These ought to be cleaned up when you delete the container. (Thus, it is not OK to delete them, because Docker believes that it has control of /var/lib/docker.)
I want to monitor docker containers log from non-root user(td-agent) and on host server,
sudo chmod o+rx /var/lib/docker
sudo find /var/lib/docker/containers/ -type d -exec chmod o+rx {} \;
sudo find /var/lib/docker/containers/ -type f -exec chmod o+r {} \;
But containers directory rollback 600 and each container directory keep 600.

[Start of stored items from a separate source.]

/-- Every command completes, in error or successfully (R106, R107). -/
theorem exec_completes (i : Instr) (s : State) : ∃ t, exec i s = .next t ∧ t.inflight = none ∧ t.done = true := by
  cases herr : errorOf i s (s.flight i) with
  | some e => exact ⟨_, exec_of_errorOf herr, rfl, rfl⟩
  | none => exact ⟨_, exec_of_no_error herr, rfl, rfl⟩

/-- With no turn listed, one step per access left and one more end where the command ends, from every progress of it. -/
theorem run_no_turns {i : Instr} {s : State} {f : InFlight} (hturns : s.turns = []) (hd : decode f.word = .ok i)
    (g : InFlight) (m : Memory) (hops : sameOperands g f) :
    Host.Core.run Sys2Proof.core (accessTotal i s f - g.made + 1) (s.atProgress g m) = exec i (s.atProgress g m) := by
  induction g, m, hops using access_induct (i := i) (s := s) with
  | done g m hops hdone =>
    have htotal : accessTotal i (s.atProgress g m) g = accessTotal i s f := hops.accessTotal_eq i rfl rfl
    have hcomplete : engineStep (s.atProgress g m) = exec i (s.atProgress g m) :=
      engineStep_complete (s.atProgress g m) g i rfl (hops.1 ▸ hd) (by omega)
    rw [Nat.sub_eq_zero_of_le hdone, run_one]
    exact (step_nil (s.atProgress g m) hturns).trans hcomplete
  | access g m hops hleft ih =>
    have htotal : accessTotal i (s.atProgress g m) g = accessTotal i s f := hops.accessTotal_eq i rfl rfl
    have haccess : accessOnce i (s.atProgress g m) = accessOnce i s := accessOnce_congr i rfl rfl
    have hstep : step (s.atProgress g m) =
        .next (s.atProgress (accessOnce i s (g, m)).1 (accessOnce i s (g, m)).2) := by
      rw [step_nil (s.atProgress g m) hturns, ← haccess]
      exact engineStep_access (s.atProgress g m) g i rfl (hops.1 ▸ hd) (by omega)
    have hmade : (accessOnce i s (g, m)).1.made = g.made + 1 := accessOnce_made hleft (g, m)
    have hcount : accessTotal i s f - g.made = accessTotal i s f - (g.made + 1) + 1 := by omega
    rw [hmade] at ih
    rw [hcount, run_succ hstep, ih]
    exact exec_accessOnce m hops hleft

/-- Settles O11: an illegal word completes in the first step, a command after the accesses it has left. -/
theorem commandInFlightCompletes : Obligations.CommandInFlightCompletes := by
  intro s f hf hturns
  cases hd : decode f.word with
  | error e =>
    refine ⟨1, s.errorCompletion .illegal, fun i hi => (nomatch hi), fun _ _ => le_rfl, ?_, rfl, rfl⟩
    exact (run_one s).trans ((step_nil s hturns).trans (engineStep_illegal s f e hf hd))
  | ok i =>
    obtain ⟨t, hexec, hidle, hdone⟩ := exec_completes i s
    have hrun := run_no_turns hturns hd f s.mem (.refl f)
    rw [atProgress_self hf, hexec] at hrun
    refine ⟨accessTotal i s f - f.made + 1, t, fun j hj => ?_, fun e he => (nomatch he), hrun, hidle, hdone⟩
    cases hj
    exact le_rfl

end Sys2Proof.Machine
end

section
/-! PROOFS. RESULT, ERRCODE and the solver's registers change only with a completion (70_reset_and_hazards.md R127). -/

namespace Sys2Proof.Machine

/-- The results of commands are the same in both states: what RESULT, ERRCODE, WIDTH, RANK, SLEN, DEP and FULL are views
of (R127). -/
def SameResults (s t : State) : Prop := t.result = s.result ∧ t.errcode = s.errcode ∧ t.solver = s.solver

/-- The registers and the STATUS bits of R127 read alike. -/
theorem SameResults.reads {s t : State} (h : SameResults s t) :
    (∀ r ∈ [Reg.result, .errcode, .width, .rank, .slen], t.readReg r = s.readReg r) ∧
      (t.readReg .status).getLsbD 4 = (s.readReg .status).getLsbD 4 ∧
      (t.readReg .status).getLsbD 5 = (s.readReg .status).getLsbD 5 := by
  obtain ⟨hresult, herrcode, hsolver⟩ := h
  refine ⟨fun r hr => ?_, ?_, ?_⟩
  · simp only [List.mem_cons, List.not_mem_nil, or_false] at hr
    rcases hr with rfl | rfl | rfl | rfl | rfl <;> simp only [State.readReg, hresult, herrcode, hsolver]
  all_goals
    simp only [State.readReg, statusWord_getLsbD, hsolver]
    rfl

/-- A register write changes no result (R28, R30, R35 to R37). -/
theorem writeOffset_sameResults (s : State) (off : Nat) (v : Word) : SameResults s (s.writeOffset off v) := by
  rcases writeOffset_cases s off v with
    hw | hw | hw | ⟨-, hw⟩ | ⟨-, hw | hw | hw | hw | hw⟩ <;> rw [hw] <;> exact ⟨rfl, rfl, rfl⟩

/-- What the unit does without completing a command changes no result. -/
theorem EngineMove.sameResults {s t : State} (hmove : EngineMove s t)
    (hopen : ¬ (s.inflight.isSome = true ∧ t.inflight = none)) : SameResults s t := by
  cases hmove with
  | idle => exact ⟨rfl, rfl, rfl⟩
  | access => exact ⟨rfl, rfl, rfl⟩
  | illegal hf | fail hf | succeed hf => exact absurd ⟨by simp [hf], rfl⟩ hopen

theorem TurnMove.sameResults {turn : Turn} {s t : State} (hmove : TurnMove s turn t)
    (hrst : ∀ level, turn ≠ .rst level) (hopen : ¬ (s.inflight.isSome = true ∧ t.inflight = none)) :
    SameResults s t := by
  cases hmove with
  | read => exact ⟨rfl, rfl, rfl⟩
  | write => exact writeOffset_sameResults s _ _
  | store => exact ⟨rfl, rfl, rfl⟩
  | unit hmove => exact hmove.sameResults hopen
  | rst level => exact absurd rfl (hrst level)

/-- Settles O49: of the moves that change a result, one drives `rst` and the others complete the command in flight. -/
theorem resultsChangeOnlyAtCompletion : Obligations.ResultsChangeOnlyAtCompletion := by
  intro s t hstep hrst hopen
  refine SameResults.reads ?_
  rcases step_move hstep with ⟨-, hmove⟩ | ⟨turn, rest, hturns, hmove⟩
  · exact hmove.sameResults hopen
  · exact hmove.sameResults (fun level hlevel => hrst level rest (hlevel ▸ hturns)) hopen

end Sys2Proof.Machine
end

section
/-! PROOFS. Reset: the reset values, the bytes of an abandoned command, and the shape of the state after power-up
(70_reset_and_hazards.md R119 to R121). -/

namespace Sys2Proof.Machine

/-! ### The state after power-up -/

theorem legal_reference : Config.reference.Legal := by decide

/-- After power-up the state has the shape of the invariant, memory listing nothing and the solver clear. -/
theorem powerUp_inv {c : Config} (h : c.Legal) : (State.powerUp c).Inv where
  cfgLegal := h
  memSorted := .nil
  memInside := fun _ hc => nomatch hc
  widthBound := (Solver.shaped_clear c).widthBound
  coefLength := (Solver.shaped_clear c).coefLength
  payloadLength := (Solver.shaped_clear c).payloadLength
  slenBound := (Solver.shaped_clear c).slenBound
  slenClear := (Solver.shaped_clear c).slenClear
  busyNotDone := fun hbusy => nomatch hbusy
  latched := fun _ hf => nomatch hf
  progress := fun _ hf => nomatch hf
  heldInReset := fun hrst => nomatch hrst

/-- Settles O58: the reset state is that after power-up with the reference configuration, which is legal. -/
theorem resetSatisfiesInv : Obligations.ResetSatisfiesInv :=
  ⟨fun _ => powerUp_inv, powerUp_inv legal_reference⟩

/-! ### The reset values -/

/-- The unit reset has its reset values, at either level of `rst` (R119). -/
theorem atReset_resetUnit (s : State) (level : Bool) : ({ s.resetUnit with rst := level } : State).AtReset := by
  refine ⟨rfl, rfl, rfl, rfl, fun r hid hpoly hmaxcols hmaxsym => ?_, rfl, rfl, rfl⟩
  cases r with
  | id => exact absurd rfl hid
  | poly => exact absurd rfl hpoly
  | maxcols => exact absurd rfl hmaxcols
  | maxsym => exact absurd rfl hmaxsym
  | ctrl => simp [State.readReg, State.ctrlWord]
  | status => simp [State.readReg, State.statusWord, State.busy, Solver.clear, Solver.full]
  | _ => rfl

theorem atReset_powerUp (c : Config) : (State.powerUp c).AtReset := atReset_resetUnit (State.powerUp c) false

/-- Driven back low, `rst` resets the unit once more (R119). -/
theorem setRst_false_of_rst {s : State} (h : s.rst = true) :
    s.setRst false = { s.resetUnit with rst := false } := if_pos h

/-- Driving `rst` on a unit held in reset resets it once more (R119). -/
theorem atReset_setRst {s : State} {level : Bool} (h : level = true ∨ s.rst = true) : (s.setRst level).AtReset := by
  cases level with
  | true => exact atReset_resetUnit s.abandon true
  | false =>
    rw [setRst_false_of_rst (h.resolve_left Bool.false_ne_true)]
    exact atReset_resetUnit s false

/-- With nothing in flight the unit does nothing (R118). -/
theorem EngineMove.eq_of_idle {s t : State} (hmove : EngineMove s t) (hidle : s.inflight = none) : t = s := by
  cases hmove with
  | idle => rfl
  | illegal hf | access hf | fail hf | succeed hf => cases hidle.symm.trans hf

section AtReset
variable {s : State} (h : s.AtReset)
include h

theorem State.AtReset.idle : s.inflight = none :=
  let ⟨_, _, _, _, _, _, hidle, _⟩ := h
  hidle

/-- The reset values bear on neither memory nor the model's own fields. -/
theorem State.AtReset.setTurns (ts : List Turn) : (s.setTurns ts).AtReset := h

theorem State.AtReset.setReadData (v : Word) : (s.setReadData v).AtReset := h

theorem State.AtReset.setMem (m : Memory) : (s.setMem m).AtReset := h

/-- A turn taken while `rst` is asserted keeps the reset values (R119, R122). -/
theorem TurnMove.atReset {turn : Turn} {t : State} (hmove : TurnMove s turn t) (hrst : s.rst = true) : t.AtReset := by
  cases hmove with
  | read v => exact h.setReadData v
  | write _ hlow => cases hrst.symm.trans hlow
  | store => exact h.setMem _
  | unit hmove => exact hmove.eq_of_idle h.idle ▸ h
  | rst level => exact atReset_setRst (.inr hrst)

end AtReset

/-- Settles O52: `rst` driven high or back low resets the unit, and no turn between moves it. -/
theorem resetEstablishesResetValues : Obligations.ResetEstablishesResetValues := by
  refine ⟨fun s rest => ⟨fun hturns => ?_, fun hturns hrst => ?_⟩, fun s t hrst h hstep => ?_,
    fun c => ⟨atReset_powerUp c, rfl⟩, atReset_powerUp _⟩
  · exact ⟨_, step_cons s _ rest hturns, rfl, rfl, rfl, atReset_setRst (.inl rfl)⟩
  · have hlow := setRst_false_of_rst (s := s.setTurns rest) hrst
    refine ⟨_, step_cons s _ rest hturns, ?_, ?_, ?_, atReset_setRst (.inr hrst)⟩ <;> rw [hlow] <;> rfl
  · rcases step_move hstep with ⟨-, hmove⟩ | ⟨turn, rest, -, hmove⟩
    · exact hmove.eq_of_idle h.idle ▸ h
    · exact hmove.atReset (h.setTurns rest) hrst

/-! ### Buffer memory -/

/-- Nothing in flight writes nothing (R58). -/
theorem writtenFootprint_idle {s : State} (h : s.inflight = none) : s.writtenFootprint = (0, 0) := by
  simp [State.writtenFootprint, h]

/-- Reset leaves a byte alone that the abandoned command does not write (R120, R121). -/
theorem abandon_mem_read_outside {s : State} {a : Nat} (h : inBuffer a s.writtenFootprint = false) :
    s.abandon.mem.read a = s.mem.read a := by
  rw [State.abandon_mem, Memory.read_scramble, if_neg]
  simpa [inBuffer] using h

/-- Each byte the abandoned command writes holds the next free draw (R121). -/
theorem abandon_mem_read_inside {s : State} {j : Nat} (h : j < s.writtenFootprint.2) :
    s.abandon.mem.read (s.writtenFootprint.1 + j) = Config.abandonedByte (s.draws + j) := by
  rw [State.abandon_mem, Memory.read_scramble, if_pos (by omega), Nat.add_sub_cancel_left]

/-- With nothing in flight there is nothing to abandon. -/
theorem abandon_mem_idle {s : State} (h : s.inflight = none) : s.abandon.mem = s.mem := by
  rw [State.abandon_mem, writtenFootprint_idle h]
  rfl

theorem setRst_false_mem (s : State) : (s.setRst false).mem = s.mem := by
  rw [setRst_false]
  split <;> rfl

/-- Settles O53: driving `rst` high abandons the command in flight of the state less that turn, whose footprint is the
same, and the reset of the unit keeps memory. -/
theorem resetKeepsMemory : Obligations.ResetKeepsMemory := by
  refine ⟨fun c a => rfl, fun s rest => ⟨fun hturns => ?_, fun hturns => ?_⟩⟩
  · exact ⟨_, step_cons s _ rest hturns, fun a => abandon_mem_read_outside (s := s.setTurns rest),
      fun j => abandon_mem_read_inside (s := s.setTurns rest), rfl, atReset_setRst (.inl rfl),
      abandon_mem_idle (s := s.setTurns rest)⟩
  · exact ⟨_, step_cons s _ rest hturns, setRst_false_mem _⟩

end Sys2Proof.Machine
end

# find /var/lib/docker/containers -ls
143142 4 drwx------ 4 root root 4096 Aug 14 12:01 /var/lib/docker/containers
146027 4 drwx------ 2 root root 4096 Aug 14 12:00 /var/lib/docker/containers/145efa73652aad14e1706e8fcd1597ccbbb49fd756047f3931270b46fe01945d
146031 4 -rw-r--r-- 1 root root 190 Aug 14 12:00 /var/lib/docker/containers/145efa73652aad14e1706e8fcd1597ccbbb49fd756047f3931270b46fe01945d/hostconfig.json
146046 4 -rw-r--r-- 1 root root 13 Aug 14 12:00 /var/lib/docker/containers/145efa73652aad14e1706e8fcd1597ccbbb49fd756047f3931270b46fe01945d/hostname
146047 4 -rw-r--r-- 1 root root 174 Aug 14 12:00 /var/lib/docker/containers/145efa73652aad14e1706e8fcd1597ccbbb49fd756047f3931270b46fe01945d/hosts
146030 4 -rw-r--r-- 1 root root 3305 Aug 14 12:00 /var/lib/docker/containers/145efa73652aad14e1706e8fcd1597ccbbb49fd756047f3931270b46fe01945d/config.json
146049 4 -rw------- 1 root root 1853 Aug 14 12:00 /var/lib/docker/containers/145efa73652aad14e1706e8fcd1597ccbbb49fd756047f3931270b46fe01945d/145efa73652aad14e1706e8fcd1597ccbbb49fd756047f3931270b46fe01945d-json.log
146050 4 drwx------ 2 root root 4096 Aug 14 12:01 /var/lib/docker/containers/f09796f978ef5bab1449d2d10d400228eb76376579e7e33c615313eeed53f370
146054 4 -rw-r--r-- 1 root root 190 Aug 14 12:01 /var/lib/docker/containers/f09796f978ef5bab1449d2d10d400228eb76376579e7e33c615313eeed53f370/hostconfig.json
146056 4 -rw-r--r-- 1 root root 13 Aug 14 12:01 /var/lib/docker/containers/f09796f978ef5bab1449d2d10d400228eb76376579e7e33c615313eeed53f370/hostname
146057 4 -rw-r--r-- 1 root root 174 Aug 14 12:01 /var/lib/docker/containers/f09796f978ef5bab1449d2d10d400228eb76376579e7e33c615313eeed53f370/hosts
146053 4 -rw-r--r-- 1 root root 3286 Aug 14 12:01 /var/lib/docker/containers/f09796f978ef5bab1449d2d10d400228eb76376579e7e33c615313eeed53f370/config.json
146058 4 -rw------- 1 root root 1843 Aug 14 12:01 /var/lib/docker/containers/f09796f978ef5bab1449d2d10d400228eb76376579e7e33c615313eeed53f370/f09796f978ef5bab1449d2d10d400228eb76376579e7e33c615313eeed53f370-json.log
How to monitor this each json.log? or any other good monitoring way?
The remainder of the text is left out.